Atmen, a-t-on encore le droit de donner naissance ?

Voici un crime d’un nouveau genre : respirer ! Ou plutôt donner naissance à un enfant qui respirera, mangera, boira et… polluera immanquablement une planète Terre qui demanderait volontiers un petit break à l’homme en la matière. Telle est la pensée centrale débattue avec science et panique dans la pièce de théâtre Atmen, actuellement représentée à la Schaubühne.

Cette œuvre du jeune auteur britannique Duncan Macmillan expose les turpitudes d’un couple qui prend en considération TOUTES les altérations que la naissance d’un premier enfant ne manquerait pas de provoquer – des bouleversements hormonaux jusqu’au problème mondial de la surpopulation en passant par les perspectives de carrières. La question, maladroitement mise sur le tapis par l’homme… dans une fille d’attente chez Ikea, va profondément ébranler les certitudes de deux jeunes adultes bien plus conscients des problèmes environnementaux que des dynamiques négatives et destructrices qui se développent à l’intérieur de leur propre couple.

Assis à pédaler sur des vélos pendant plus d’une heure…

 

Mais comment pourraient-ils en être conscients ? La mise en scène habile de Katie Mitchell pose déjà les fondements d’un éloignement figuré : elle et lui – leurs prénoms nous restent inconnus – ne se touchent jamais ; ils sont assis à pédaler côte à côte chacun sur son vélo à quelques mètres de distance. Et ils ne font que ça pendant toute la pièce ! Zéro changement de décor, de tenue ou de position pendant l’heure et quart que dure la représentation : les deux acteurs – les excellents Lucy Wirth et Christoph Gawenda – pédalent non-stop à un rythme constant et nécessaire pour assurer l’éclairage de la scène.

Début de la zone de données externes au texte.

-- ==== Sys2Proof/Machine/RefDevices.lean ====
section
/-! DEFINITION. The three reference environments of 20_memory R73.  They are no part of the hardware
and no meaning mentions them; they answer the requests of a context in the programs of
95_test_vectors (log 21). -/

namespace Sys2Proof.Machine

/-- The number of the device `(bus, dev)`. -/
def deviceKey (bus : BusId) (dev : DevAddr) : Nat := bus * 128 + dev.toNat

/-- The number of the register `(bus, dev, reg)` (20_memory R50). -/
def registerKey (bus : BusId) (dev : DevAddr) (reg : RegAddr) : Nat :=
  deviceKey bus dev * 256 + reg.toNat

/-! ### StoreDev8 -/

/-- `StoreDev8`: the bytes `M8`, by register, and the pointers `P`, by device. -/
structure StoreDev8 where
  /-- `M8` of every device. -/
  regs : Memory
  /-- `P` of every device. -/
  pointers : Memory
deriving DecidableEq, Repr

/-- Every byte 0 and every pointer 0, as the programs of 95_test_vectors Part 8 start. -/
def StoreDev8.initial : StoreDev8 := { regs := [], pointers := [] }

/-- `len` bytes from register `r` on, modulo 256. -/
def StoreDev8.load (d : StoreDev8) (bus : BusId) (dev : DevAddr) (r : RegAddr) : Nat → List Byte
  | 0 => []
  | n + 1 => d.regs.read (registerKey bus dev r) :: d.load bus dev (r + 1) n

/-- Bytes stored from register `r` on, modulo 256, in order. -/
def storeBytes (m : Memory) (bus : BusId) (dev : DevAddr) (r : RegAddr) : List Byte → Memory
  | [] => m
  | b :: bs => storeBytes (m.write (registerKey bus dev r) b) bus dev (r + 1) bs

/-- The pointer `P` of a device. -/
def StoreDev8.pointer (d : StoreDev8) (bus : BusId) (dev : DevAddr) : RegAddr :=
  d.pointers.read (deviceKey bus dev)

/-- Sets the pointer `P` of a device. -/
def StoreDev8.point (d : StoreDev8) (bus : BusId) (dev : DevAddr) (p : RegAddr) : StoreDev8 :=
  { d with pointers := d.pointers.write (deviceKey bus dev) p }

/-- The answer to a request of context `c`, and the device after it. -/
def StoreDev8.answer (d : StoreDev8) (c : Nat) : Request → Input × StoreDev8
  | .read bus dev reg len _ =>
    (.readReply c (.bytes (d.load bus dev (reg.getD (d.pointer bus dev)) len)),
      d.point bus dev (reg.getD (d.pointer bus dev) + BitVec.ofNat 8 len))
  | .write bus dev reg bytes =>
    (.writeReply c .ok,
      { d with regs := storeBytes d.regs bus dev reg bytes }.point bus dev
        (reg + BitVec.ofNat 8 bytes.length))

/-! ### StoreDev16 -/

/-- `StoreDev16`: the words `M16`, the high byte of a register at twice its number, the low byte
next to it. -/
structure StoreDev16 where
  /-- `M16` of every device. -/
  regs : Memory
deriving DecidableEq, Repr

/-- Every word 0, as the programs of 95_test_vectors Part 8 start. -/
def StoreDev16.initial : StoreDev16 := { regs := [] }

/-- `n` words from register `r` on, modulo 256, each as its two bytes, the high one first. -/
def StoreDev16.load (d : StoreDev16) (bus : BusId) (dev : DevAddr) (r : RegAddr) : Nat → List Byte
  | 0 => []
  | n + 1 =>
    d.regs.read (2 * registerKey bus dev r) :: d.regs.read (2 * registerKey bus dev r + 1) ::
      d.load bus dev (r + 1) n

/-- Pairs of bytes stored as words from register `r` on, modulo 256, in order. -/
def storeWords (m : Memory) (bus : BusId) (dev : DevAddr) (r : RegAddr) : List Byte → Memory
  | b0 :: b1 :: bs =>
    storeWords ((m.write (2 * registerKey bus dev r) b0).write (2 * registerKey bus dev r + 1) b1)
      bus dev (r + 1) bs
  | _ => m

/-- The answer to a request of context `c`, and the device after it: an odd length or no register
address is an error. -/
def StoreDev16.answer (d : StoreDev16) (c : Nat) : Request → Input × StoreDev16
  | .read bus dev reg len _ =>
    match reg with
    | none => (.readReply c .busError, d)
    | some r =>
      if len % 2 = 0 then (.readReply c (.bytes (d.load bus dev r (len / 2))), d)
      else (.readReply c .busError, d)
  | .write bus dev reg bytes =>
    if bytes.length % 2 = 0 then
      (.writeReply c .ok, { regs := storeWords d.regs bus dev reg bytes })
    else (.writeReply c .error, d)

/-! ### FailRead -/

/-- `FailRead`: counts the writes. -/
structure FailRead where
  /-- `writes`. -/
  writes : Nat
deriving DecidableEq, Repr

/-- The counter starts at 0 (20_memory R73). -/
def FailRead.initial : FailRead := { writes := 0 }

/-- Every read fails, every write is counted. -/
def FailRead.answer (d : FailRead) (c : Nat) : Request → Input × FailRead
  | .read _ _ _ _ _ => (.readReply c .busError, d)
  | .write _ _ _ _ => (.writeReply c .ok, { writes := d.writes + 1 })

end Sys2Proof.Machine
end

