/-- A move addressed to a context leaves every other context, the abandoned requests and the policy
alone (60_exceptions R215). -/
def Obligations.MovesTouchOnlyTheirContext : Prop :=
  ∀ s t c d i rest, s.inputs = i :: rest → i.target = some c → step s = .next t → d ≠ c →
    t.ctx? d = s.ctx? d ∧ t.abandoned = s.abandoned ∧ t.policy = s.policy

/-- What a move does to its context depends on no other context: two blocks that agree on that context,
on `DEFAULT_TIMEOUT` and on what the model adds to the state still agree on all of it after the move
(60_exceptions R215).
The moves to come, the policy, the shared draw counter and the host's read data are the model's
(logs 5, 6, 11, 12 and 18). -/
def Obligations.ContextsDoNotInfluenceEachOther : Prop :=
  ∀ s u c i rest, s.inputs = i :: rest → i.target = some c → AgreeOn c u s →
    SameOutcome (AgreeOn c) (step u) (step s)

/-- `DEFAULT_TIMEOUT` changes only by `setDefaultTimeout` and by reset (10_state R23). -/
def Obligations.OnlySetDefaultTimeoutChangesIt : Prop :=
  ∀ s t i rest, s.inputs = i :: rest → i ≠ .reset →
    (∀ c bus w ms, i = .command c bus w → decode w ≠ .ok (.setDefaultTimeout ms)) →
    step s = .next t → t.defaultTimeout = s.defaultTimeout

/-- Earlier outcomes never matter to a command or a reply: two blocks that differ in one context at most
in `RESP`, `RVL` and an idle `CMDL` make the same move and differ no more after it; a response written
by the move is the same in both (10_state R33, 60_exceptions R210).  The one move that shows the
difference is the host's own reading of that `RESP`, and it shows it in the host's read data only.
The moves to come, the draw counter, the policy and the read data are the model's
(logs 5, 6, 11, 12 and 18). -/
def Obligations.EarlierOutcomesDoNotMatter : Prop :=
  ∀ s c k q, s.ctx? c = some k → SameWork k q →
    SameOutcome (fun a b =>
        (∃ k' q', a.ctx? c = some k' ∧ b.ctx? c = some q' ∧ SameWork k' q' ∧
          (k'.resp = q'.resp ∨ k'.resp = k.resp ∧ q'.resp = q.resp)) ∧
        (∀ d, d ≠ c → a.ctx? d = b.ctx? d) ∧ a.defaultTimeout = b.defaultTimeout ∧
        a.abandoned = b.abandoned ∧ a.inputs = b.inputs ∧ a.tick = b.tick ∧ a.policy = b.policy ∧
        ((∀ rest, s.inputs ≠ .hostReadResp c :: rest) → a.hostData = b.hostData))
      (step s) (step (s.setCtx c q))

/-- `RESP` changes only where a command of that context ends: a command word or a reply addressed to it,
after which it is idle with nothing outstanding; reset apart (10_state R32). -/
def Obligations.ResponseChangesOnlyAtTheEnd : Prop :=
  ∀ s t c k k' i rest, s.inputs = i :: rest → i ≠ .reset → step s = .next t →
    s.ctx? c = some k → t.ctx? c = some k' → k'.resp ≠ k.resp →
    ((∃ bus w, i = .command c bus w) ∨ (∃ r, i = .readReply c r) ∨ (∃ r, i = .writeReply c r)) ∧
      k'.phase = .idle ∧ k'.outstanding = none

/-- A write request of a bit or field write appears only at a read-reply step that delivered the full
register: after a failed read nothing is outstanding (41_field_access R141, R150 (b)). -/
def Obligations.NoWriteWithoutFullRead : Prop :=
  ∀ s t c k k' reply rest, s.Inv → s.inputs = .readReply c reply :: rest → s.ctx? c = some k →
    step s = .next t → t.ctx? c = some k' → k'.outstanding ≠ none →
    ∃ (W : Width) (b : List Byte) (dev : DevAddr) (reg : RegAddr) (x : Word16),
      reply = .bytes b ∧ b.length = W.bytes ∧ k'.rvl = x ∧
      k'.outstanding = some (.write k.cmdl.bus dev reg (unitBytes W x)) ∧
      (∃ tm, k.outstanding = some (.read k.cmdl.bus dev (some reg) W.bytes tm))

/-- A reply that no request awaits (a read reply to a context that is not in `RD_WAIT`, a write reply to
one that is not in `WR_WAIT`), more bytes than were asked for, and a `Timeout` to a request without a
timeout are no moves of the transport: they are refused (20_memory R57, R59; the refusal is the
model's, log 9). -/
def Obligations.TransportKeepsItsConstraints : Prop :=
  ∀ s c k rest, s.ctx? c = some k →
    (∀ reply, s.inputs = .readReply c reply :: rest →
      (k.phase ≠ .rdWait → step s = .refused .replyNotAwaited) ∧
      (s.Inv → ∀ bus dev reg len t, k.phase = .rdWait →
        k.outstanding = some (.read bus dev reg len t) →
        (∀ b, reply = .bytes b → len < b.length → step s = .refused .tooManyBytes) ∧
        (reply = .timeout → t = 0#16 → step s = .refused .timeoutWithoutLimit))) ∧
    (∀ reply, s.inputs = .writeReply c reply :: rest →
      k.phase ≠ .wrWait → step s = .refused .replyNotAwaited)

/-! ### The host's own steps (10_state R27) -/

/-- The host's steps.  In an idle context it writes one entry of `BUF` and changes nothing else, and it
reads any entry, whatever put it there; in a busy context it has neither step.  It reads `RESP` in any
phase.  A read changes nothing but the host's read data (10_state R27, R32; 60_exceptions R217).
The refusal and the field for read data are the model's (logs 8 and 18), and so are the list of moves
and the draw counter (logs 5, 6 and 25). -/
def Obligations.HostStepsOnBufAndResp : Prop :=
  ∀ s c k (j : BitVec 8) (x : Word16) rest, s.ctx? c = some k →
    (k.phase = .idle → s.inputs = .hostWriteBuf c j x :: rest →
      ∃ t k', step s = .next t ∧
        OnlyContext { s with inputs := rest, tick := s.tick + 1 } t c k' ∧
        k'.buf[j.toNat]'j.isLt = x ∧ (∀ m (h : m < 256), m ≠ j.toNat → k'.buf[m] = k.buf[m]) ∧
        k'.phase = k.phase ∧ k'.cmdl = k.cmdl ∧ k'.rvl = k.rvl ∧ k'.resp = k.resp ∧
        k'.outstanding = k.outstanding) ∧
    (k.phase = .idle → s.inputs = .hostReadBuf c j :: rest →
      step s = .next { s with
        inputs := rest, tick := s.tick + 1
        hostData := some ((k.buf[j.toNat]'j.isLt).setWidth 32) }) ∧
    (k.phase ≠ .idle →
      (s.inputs = .hostWriteBuf c j x :: rest ∨ s.inputs = .hostReadBuf c j :: rest) →
      step s = .refused .hostWhileBusy) ∧
    (s.inputs = .hostReadResp c :: rest →
      step s = .next { s with inputs := rest, tick := s.tick + 1, hostData := some k.resp })

/-! ### Reset (10_state R36, 70_reset R230, R231) -/

/-- After reset every context is `IDLE` with nothing outstanding and `DEFAULT_TIMEOUT` is
`TIMEOUT_RESET`; there is at least context 0 (10_state R36, 00_scope R6).
The number of contexts and `TIMEOUT_RESET` are opaque constants of the model (logs 2 and 3). -/
def Obligations.ResetLeavesEveryContextIdle : Prop :=
  State.reset.defaultTimeout = Config.timeoutReset ∧
  (∃ k, State.reset.ctx? 0 = some k) ∧
  (∀ c, (State.reset.ctx? c).isSome = true ↔ c < 1 + Config.extraContexts) ∧
  (∀ c k, State.reset.ctx? c = some k → k.phase = .idle ∧ k.outstanding = none) ∧
  State.reset.abandoned = []

/-- The reset event at any time: every context goes to `IDLE` with nothing outstanding, the default
timeout to `TIMEOUT_RESET`, the number of contexts stays, and the requests that were outstanding are
abandoned, context 0's first (70_reset R230, R231).
The list of abandoned requests is the model's form of it (log 10). -/
def Obligations.ResetAbandonsWhatWasOutstanding : Prop :=
  ∀ s rest, s.inputs = .reset :: rest →
    ∃ t, step s = .next t ∧ t.defaultTimeout = Config.timeoutReset ∧ t.inputs = rest ∧
      (∀ c, (t.ctx? c).isSome = (s.ctx? c).isSome) ∧
      (∀ c k, t.ctx? c = some k → k.phase = .idle ∧ k.outstanding = none) ∧
      t.abandoned = s.abandoned ++ (s.ctx0 :: s.more).filterMap Context.outstanding

/-- The reply to an abandoned request is discarded: no context, response or timeout changes
(70_reset R231).
The list of abandoned requests is the model's form of it (log 10). -/
def Obligations.AbandonedRepliesAreDiscarded : Prop :=
  ∀ s j rest, s.inputs = .abandonedReply j :: rest → j < s.abandoned.length →
    ∃ t, step s = .next t ∧ (∀ c, t.ctx? c = s.ctx? c) ∧ t.defaultTimeout = s.defaultTimeout ∧
      t.hostData = s.hostData ∧ t.abandoned.length + 1 = s.abandoned.length

/-! ### Responses (30_encoding R96, R100) -/

/-- The words of the responses and their fields (30_encoding R96). -/
def Obligations.ResponseWordsAreTheTable : Prop :=
  (∀ v : Word16, (Response.boolRead true v).word = BitVec.ofNat 32 (0x80000000 + v.toNat)) ∧
  (∀ v : Word16, (Response.boolRead false v).word = BitVec.ofNat 32 v.toNat) ∧
  (Response.write true).word = 0x80000000 ∧ (Response.write false).word = 0x00000000 ∧
  (∀ n : Nat, n ≤ 255 → (Response.count n).word = BitVec.ofNat 32 (0x80000000 + n * 0x10000)) ∧
  Response.sentinelA.word = 0x20000000 ∧ Response.sentinelB.word = 0x40000000 ∧
  (∀ v : Word16, (Response.value v).word = BitVec.ofNat 32 (0x80000000 + v.toNat)) ∧
  Response.illegal.word = 0x60000000 ∧
  (∀ ok kind count value,
    respOk (responseWord ok kind count value) = ok ∧
    respKind (responseWord ok kind count value) = kind ∧
    respReserved (responseWord ok kind count value) = 0 ∧
    respCount (responseWord ok kind count value) = count ∧
    respValue (responseWord ok kind count value) = value)

/-- The software view of the responses of reads and writes and of an illegal word (30_encoding R100): of a
Boolean-result read the value, cut to 1, 8 or 16 bits, or none after a failure, whatever `VALUE` then
is; of a write its success; of an array read the count or one of two numbers, which are not counts and
differ, whatever they are (00_scope R6); of an illegal word nothing.
The two numbers are opaque constants of the model (log 16). -/
def Obligations.SoftwareViewOfResponses : Prop :=
  (∀ i : Instr, softwareView i Response.illegal.word = .noCounterpart) ∧
  (∀ (dev : DevAddr) (reg : RegAddr) (b : Nat) (f : FieldSpec) (t : Option Millis) (v : Word16),
    (∀ i ∈ [Instr.readBit dev reg b t, .readBitW dev reg b t],
      softwareView i (Response.boolRead true v).word = .read (some (v.toNat % 2)) ∧
      softwareView i (Response.boolRead false v).word = .read none) ∧
    (∀ i ∈ [Instr.readBits dev reg f t, .readByte dev reg t],
      softwareView i (Response.boolRead true v).word = .read (some (v.toNat % 256)) ∧
      softwareView i (Response.boolRead false v).word = .read none) ∧
    (∀ i ∈ [Instr.readBitsW dev reg f t, .readWord dev reg t],
      softwareView i (Response.boolRead true v).word = .read (some v.toNat) ∧
      softwareView i (Response.boolRead false v).word = .read none)) ∧
  (∀ (dev : DevAddr) (reg : RegAddr) (b n : Nat) (f : FieldSpec) (bit : BitVec 1) (v8 : Byte)
      (v16 : Word16) (ok : Bool),
    ∀ i ∈ [Instr.writeBit dev reg b bit, .writeBitW dev reg b bit, .writeBits dev reg f v8,
        .writeBitsW dev reg f v16, .writeByte dev reg v8, .writeWord dev reg v16,
        .writeBytes dev reg n, .writeWords dev reg n],
      softwareView i (Response.write ok).word = .write ok) ∧
  Config.sentinelA ≠ Config.sentinelB ∧
  (∀ n : Nat, n ≤ 255 → Config.sentinelA ≠ n ∧ Config.sentinelB ≠ n) ∧
  ∀ (dev : DevAddr) (reg : RegAddr) (n : Nat) (t : Option Millis),
    ∀ i ∈ [Instr.readBytes dev reg n t, .readWords dev reg n t, .readBytesNoRegAddress dev n t],
      (∀ m : Nat, m ≤ 255 → softwareView i (Response.count m).word = .arrayRead m) ∧
      softwareView i Response.sentinelA.word = .arrayRead Config.sentinelA ∧
      softwareView i Response.sentinelB.word = .arrayRead Config.sentinelB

Cet original procédé – on pourrait parler d’un « théâtre écologique » – ne renferme pas qu’une astuce scénique. Ce pédalage incessant figure également les efforts illimités produits par ces deux adultes qui réfléchissent sans jamais fléchir et qui se parlent sans jamais vraiment s’écouter. Et d’ainsi témoigner d’un vrai malaise communicationnel – l’actrice s’écrie d’ailleurs souvent « je n’aurais pas dû te dire ça » – entre deux êtres devenus esclaves de la pensée. Le titre de la pièce Atmen – soit « respirer » en français – se rapporte d’ailleurs directement à cette pause, à cette ample et salutaire respiration qui permettrait à chacun d’eux de peut-être retrouver la sérénité.

atmen

Le sens de donner naissance dans un monde surpeuplé

Sauf qu’à aucun moment les deux acteurs ne la prennent, cette fameuse respiration. Rationnels à l’excès – elle bien plus que lui – ils soliloquent davantage qu’ils ne dialoguent. Leur savoir n’est plus source de tranquillité mais d’angoisse ; ils sont les coupables qui vont venir ajouter un + 1 à ce nombre toujours croissant, affiché en rouge au-dessus de leur tête, qui indique en temps réel l’évolution de la population mondiale, passée à plus de 7 milliards en 2011. Ils se rassurent en se disant qu’ils trient les déchets, consomment local, roulent à vélo ; « Wir sind doch gute Menschen » se répètent-ils pour se tranquilliser. Oui, mais eux, citoyens « modèles » savent la vérité ; ils ont lu les ouvrages sur la catastrophe écologique en cours, ils connaissent les chiffres de l’empreinte individuelle humaine. Et au moment d’envisager de faire naître un enfant, ils ne peuvent plus faire « comme si »…

Le texte de Macmillan est percutant, intelligent et drôle par moments, ce qui s’avère absolument capital sachant que c’est lui seul qui porte la pièce. Mais c’est surtout l’exposition sur scène de nouvelles angoisses existentielles – réellement contemporaines vue la « fraîcheur » du phénomène – qui rend cette pièce particulièrement originale. On a l’habitude de voir traiter dans la littérature la crainte féminine bien légitime de devenir maman mais beaucoup moins de la voir être liée à des préoccupations écologiques. Comme tétanisés par cette étape, la femme, dominante paniquée, et l’homme, suiveur rassurant, en viennent à simplement oublier de vivre. Ils oublient l’insouciance et ne pensent plus qu’en termes de chiffres angoissants ; ils s’aiment mais s’enferment pourtant dans le piège du reproche permanent. A une seule reprise l’homme confie-t-il s’être véritablement évadé au volant de sa voiture, et n’avoir pensé à rien. Une « respiration » paradoxale évidemment, mais qui traduit bien une urgence : celle d’attacher à la décroissance et aux pratiques responsables non pas un dogme culpabilisant mais bel et bien un immense plaisir de vivre. Une ample et salutaire respiration.